Friday, July 29, 2005

Futless



According to The Concise Ulster Dictionary 'futless' means to be unsteady on the feet or staggering about as in 'futless drunk'. I have also heard it being used to insult someone's dancing ability as in, 'ye wouldn't want to be getting up with Jimmy for he's futless'.

'Futless' may also be used to describe the situation of being without decent or serviceable shoes. I once heard someone tell my mother that she was futless and hadn't a shoe to her fut.

Matty says that during her childhood it wasn't uncommon for children to go without shoes during the summer. She also said that she and her sisters and brother weren't allowed to go barefoot and that having their children decently shod was a big priority for her parents. She said she felt envious of the children who could go without shoes during the summer months.

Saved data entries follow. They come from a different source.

-- ==== Sys2Proof/Machine/Voter.lean ====
section
/-!
DEFINITION. The records of a tile's engines, and the voter nodes (R177): the vote on one token, whether it comes by a channel or is
handed on at an edge by a copy of a voted station.
-/
namespace Sys2Proof.Machine

/-- A record of a tile's engine (R208). -/
def engineRec (f : Fabric) (l tile kind unit code detail addr : Nat) (what : Unit_) : Rec :=
  { Rec.ofLine f l code with
    resumable := true, halted := true, bolt := tile / 16, tile := tile % 16, kind := kind, unit := unit, addr := addr,
    detail := detail, what := what }

/-- The unit that a charge of an engine names (R131). -/
def engineCharge (f : Fabric) (l tile kind : Nat) : Rec := { engineRec f l tile 8 kind 7 0 0 .budget with halted := true }

/-! ## The vote -/

/-- Two tokens are equal for a voter (R177). -/
def sameToken (a b : Token) : Bool := a.payload == b.payload && a.tag == b.tag && a.poison == b.poison

/-- Log a disagreement: the count, VOT_LAST and a charge of 16 (R125, R177). -/
def voterLog (l v copy seq : Nat) (f : Fabric) : Fabric :=
  let tile := ((findVoter f l v).map fun x => x.tile).getD 0
  let f := updVoter l v (fun x => { x with
    dis0 := if copy = 0 then satN 10 (x.dis0 + 1) else x.dis0
    dis1 := if copy = 1 then satN 10 (x.dis1 + 1) else x.dis1
    dis2 := if copy = 2 then satN 10 (x.dis2 + 1) else x.dis2
    lastCopy := copy, lastSeq := seq }) f
  charge (vfOf l) 16 (engineCharge f l tile 10) f v

/-- The channel a voter forwards to; none for the voter of a hand-off. -/
def voterChan (f : Fabric) (l v : Nat) : Option Chan := f.chans.find? fun c => c.line == l && c.writer == .voterOut v

/-- Forward a token: to the voter's output channel, or for the edge to take. -/
def voterForward (l v : Nat) (t : Token) (f : Fabric) : Fabric :=
  match voterChan f l v with
  | some c => markMoved l (updChan c.line c.num (commitTok t f) f)
  | none => updVoter l v (fun z => { z with out := z.out ++ [t] }) f

/-- The voter can take a token: it holds those of up to 8 sequence numbers, those forwarded with a copy still to come among them
(R177). -/
def Voter.takes (x : Voter) (t : Token) : Bool :=
  let seqs := ((x.held ++ x.fwd).map fun y => y.2.seq).eraseDups
  seqs.contains t.seq || decide (seqs.length < 8)

/-- THE VOTE on one token of a copy (R177). -/
def voterTake (l v copy : Nat) (t : Token) (f : Fabric) : Fabric :=
  match findVoter f l v with
  | some x =>
    let held := x.held.filter fun y => y.2.seq == t.seq
    let rest := x.held.filter fun y => y.2.seq != t.seq
    match x.fwd.find? fun y => y.2.seq == t.seq with
    | some y =>
      let f := updVoter l v (fun z => { z with fwd := z.fwd.filter fun w => w.2.seq != t.seq }) f
      if sameToken y.2 t then f else voterLog l v copy t.seq f
    | none =>
      match held.find? fun y => y.1 != copy && sameToken y.2 t with
      | some y =>
        let f := updVoter l v (fun z => { z with
          held := rest, fwd := if held.length = 1 then (copy, y.2) :: z.fwd else z.fwd }) f
        let f := voterForward l v y.2 f
        (held.filter fun z => !sameToken z.2 t).foldl (fun f z => voterLog l v z.1 t.seq f) f
      | none =>
        if held.length = 2 then
          let first := ((held.find? fun y => y.1 == 0).map Prod.snd).getD t
          let f := updVoter l v (fun z => { z with held := rest }) f
          let f := voterForward l v { first with poison := true } f
          voterLog l v 2 t.seq (voterLog l v 1 t.seq (voterLog l v 0 t.seq f))
        else updVoter l v (fun z => { z with held := z.held ++ [(copy, t)] }) f
  | none => f

/-! ## Voted stations (R177)

A station declared with `.vote` stands in the image as three stations in a row, copies 0 to 2, that name their voter. R177 says that
it is placed three times and that the outputs meet at a voter of the consumer's tile. DESIGN CHOICE (log 82): the item an edge hands
to the station goes to its three copies, the voter takes what they hand on at that edge, and the next station takes one forwarded
token at an edge; what the voter cannot take yet, or the next station has not taken, waits in order. -/

/-- The copy of a voted station that a station is; 0 for one that is not voted. -/
def Station.copy (s : Station) : Nat := (s.vote.map Prod.snd).getD 0

/-- The station's place in the order in which items pass: copies share one. -/
def stageOf (sts : List Station) (n : Nat) : Nat := (sts.filter fun s => s.num ≤ n && s.copy == 0).length - 1

/-- The stations that hand on to a station: the one before it, or the copies of one (R24, R177). -/
def stationsBefore (f : Fabric) (s : Station) : List Station :=
  if s.num ≤ s.copy then []
  else match findStation f s.line (s.num - s.copy - 1) with
    | some p => f.stations.filter fun x => x.line == s.line && decide (p.num - p.copy ≤ x.num ∧ x.num ≤ p.num)
    | none => []

/-- Take what waits at the voter of a hand-off, in each copy's order. -/
def voterServe (l v : Nat) : Nat → Fabric → Fabric
  | 0, f => f
  | n + 1, f =>
    match findVoter f l v with
    | some x =>
      match x.wait.find? fun y => (x.wait.find? fun z => z.1 == y.1) == some y && x.takes y.2 with
      | some y => voterServe l v n (voterTake l v y.1 y.2 (updVoter l v (fun z => { z with wait := z.wait.erase y }) f))
      | none => f
    | none => f

/-- The token the voter of a hand-off gives the next station at an edge. -/
def voterOutput (l v : Nat) (f : Fabric) : Option Token × Fabric :=
  let f := voterServe l v (((findVoter f l v).map fun x => x.wait.length).getD 0) f
  (((findVoter f l v).map fun x => x.out).getD [] |>.head?, updVoter l v (fun z => { z with out := z.out.drop 1 }) f)

/-- What the stations hand on at an edge, one token or bubble for each place in the order: a voted station's by its voter, once its
three copies have brought theirs (R177). -/
def stageOutputs (l : Nat) : List (Station × Option Token) → Fabric → List (Option Token) × Fabric
  | [], f => ([], f)
  | (s, o) :: r, f =>
    match s.vote with
    | none => let (os, f) := stageOutputs l r f; (o :: os, f)
    | some (v, k) =>
      let f := match o with
        | some t => updVoter l v (fun z => { z with wait := z.wait ++ [(k, t)] }) f
        | none => f
      if k < 2 then stageOutputs l r f
      else
        let (o, f) := voterOutput l v f
        let (os, f) := stageOutputs l r f
        (o :: os, f)

end Sys2Proof.Machine
end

Meanwhile over at my father's homestead going barefoot in summer was perfectly OK even though his parents were quite well off and able to afford luxuries like paid-for education. But then my father's mother was a mountainy woman and as everyone do know mountainy people are very rugged and don't care much for the conventions of flatlanders.

There are very few people today who cannot afford a decent pair of shoes yet among my friends and fellow bloggers foot injuries due to futlessness abound. The first was Stephen who spiked his foot then Mrs The Wee Manny (pictured above with her hubby The Wee) had her daughter's horse clip clop the big hoof on her bare foot. Mrs The Wee being as tough as old boots, and she should have been wearing those old boots, swears it wasn't a bit sore but it seems she's going to lose a toe. The horse's newly shod hoof ripped all the skin off to the bone and the doc says it could take six months to heal. Part of the nail bed remains which means she'd grow a big horny protuberance on the flayed toe so the best advice is to chop it off. Luckily it's a middle toe so her balance shouldn't be affected.

Nelly's advice to those of you who like a bit of air about your toes is to get yourselves a nice pair of comfy sandals. But not flip-flops unless you've been invited to the White House where they are de rigeur. However if you're hanging out with horses it's boots you need.

*My 1996 Christmas present from Ganching. Invaluable resource.